/-- A command sent from an instance slice, of the rows that change an instance, leaves every other instance exactly as it
was: its state, settings, element set, program, publications and subscriptions. [R99, R126, R128] -/
def Obligations.OwnSliceTouchesOwnInstance : Prop :=
  ∀ e ∈ ownRows, ∀ (r : CmdId) (s t : State) (m : Nat), r.slice ≠ 0 → m ≠ r.slice → exec (e r) s = .next t →
    inst t m = inst s m

/-- The commands of keys, firmware update, power, signalling, the Chronicle, network time, the switch core, the ports and
the Archive (quietRows) leave instances, domains, resampling, lanes, the logic engine and streams as they were. [R18,
R126, R98, 01_architecture.md, 16_keys_update.md] -/
def Obligations.QuietRowsLeaveProtection : Prop :=
  ∀ e ∈ quietRows, ∀ (r : CmdId) (s t : State), exec (e r) s = .next t → SameProtection s t

/-- A fetched entry is checked in the order CID, EPOCH, OPCODE, form, BUF_OUT, parameters, required keys, and only the first
failure is reported, with its status and DETAIL; an entry that passes them all becomes a command, its parameter list or
input read from the buffer first where it has one. [R490] -/
def Obligations.EntryChecks : Prop :=
  ∀ (n : Nat) (b : List Byte) (c : Cmd) (e : Nat) (raw : List RawParam) (s : State), b.length = 64 →
    c = { id := { slice := n, cid := leAt b 2 2 }, op := leAt b 0 2, seq := s.seq, flags := leAt b 4 1, timeout := leAt b 6 2,
          bufLen := leAt b 12 4, bufAddr := leAt b 16 8 } → e = leAt b 8 4 →
    raw = rawParams (min 5 (leAt b 5 1)) (b.drop 24) →
    ((∃ x ∈ s.cmds, x.id = c.id) → receiveEntry n b s = refused c (badarg 0xFFFD) s) ∧
    ((∀ x ∈ s.cmds, x.id ≠ c.id) →
      (n = 0 → e ≠ 0 → receiveEntry n b s = refused c (badarg 0xFFFE) s) ∧
      (n ≠ 0 → e ≠ (win s n).epoch.toNat → receiveEntry n b s = refused c { status := 7 } s) ∧
      ((n = 0 → e = 0) → (n ≠ 0 → e = (win s n).epoch.toNat) →
        (opSpec c.op = none → receiveEntry n b s = refused c (badarg 0xFFFF) s) ∧
        (∀ o, opSpec c.op = some o →
          (wellFormed o b c = false ∨ dirOk o c = false → receiveEntry n b s = refused c (badarg 0xFFFE) s) ∧
          (∀ more, wellFormed o b c = true → dirOk o c = true →
            more = (takesList o && c.bufLen != 0 && !descriptorForm c.op c.bufLen) →
            (∀ i, badParam (keysFrom o n) (joinParams 0 (inlineNow raw more)) = some i →
              receiveEntry n b s = refused c (badarg i) s) ∧
            (badParam (keysFrom o n) (joinParams 0 (inlineNow raw more)) = none →
              (more = true →
                receiveEntry n b s = startRead { c with inline := sliceOf b 24 (8 * raw.length) } (inputLen o c) s) ∧
              (more = false → (checked o c raw).phase = .fetched → inputLen o c ≠ 0 →
                receiveEntry n b s = startRead (checked o c raw) (inputLen o c) s) ∧
              (more = false → (checked o c raw).phase ≠ .fetched ∨ inputLen o c = 0 →
                receiveEntry n b s = addCmd (checked o c raw) s)))))) ∧
    (∀ (o : OpSpec) (x : Cmd) (l : List RawParam),
      (wellFormed o b x = true ↔ x.flags < 8 ∧ leAt b 5 1 ≤ 5 ∧ x.bufLen ≤ 1048576 ∧
        (takesList o = true → x.bufLen % 8 = 0) ∧ (x.bufLen ≠ 0 → x.bufAddr % 8 = 0)) ∧
      (dirOk o x = true ↔ x.bufLen = 0 ∨ bitOf x.flags 1 = writesBuffer o) ∧
      (∀ i, badParam (keysFrom o x.id.slice) (joinParams 0 l) = some i →
        checked o x l = { x with phase := .completing, reply := badarg i, inline := [] }) ∧
      (∀ k, badParam (keysFrom o x.id.slice) (joinParams 0 l) = none → missingKey (keysFrom o x.id.slice) x.id.slice (joinParams 0 l) = some k →
        checked o x l = { x with phase := .completing, reply := { status := 3, detail := 0xFFFC, res0 := k, nres := 1 }, inline := [] }) ∧
      (badParam (keysFrom o x.id.slice) (joinParams 0 l) = none → missingKey (keysFrom o x.id.slice) x.id.slice (joinParams 0 l) = none →
        checked o x l = { x with params := joinParams 0 l, phase := .fetched, inline := [] }))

◆ Exercise directions:
Taking the entries above, print exactly the lines starting at the line with "inst t m = inst s m" and ending at the line with "def Obligations.EntryChecks : Prop", both included.

◆ Solution for this task:
    inst t m = inst s m

/-- The commands of keys, firmware update, power, signalling, the Chronicle, network time, the switch core, the ports and
the Archive (quietRows) leave instances, domains, resampling, lanes, the logic engine and streams as they were. [R18,
R126, R98, 01_architecture.md, 16_keys_update.md] -/
def Obligations.QuietRowsLeaveProtection : Prop :=
  ∀ e ∈ quietRows, ∀ (r : CmdId) (s t : State), exec (e r) s = .next t → SameProtection s t

/-- A fetched entry is checked in the order CID, EPOCH, OPCODE, form, BUF_OUT, parameters, required keys, and only the first
failure is reported, with its status and DETAIL; an entry that passes them all becomes a command, its parameter list or
input read from the buffer first where it has one. [R490] -/
def Obligations.EntryChecks : Prop :=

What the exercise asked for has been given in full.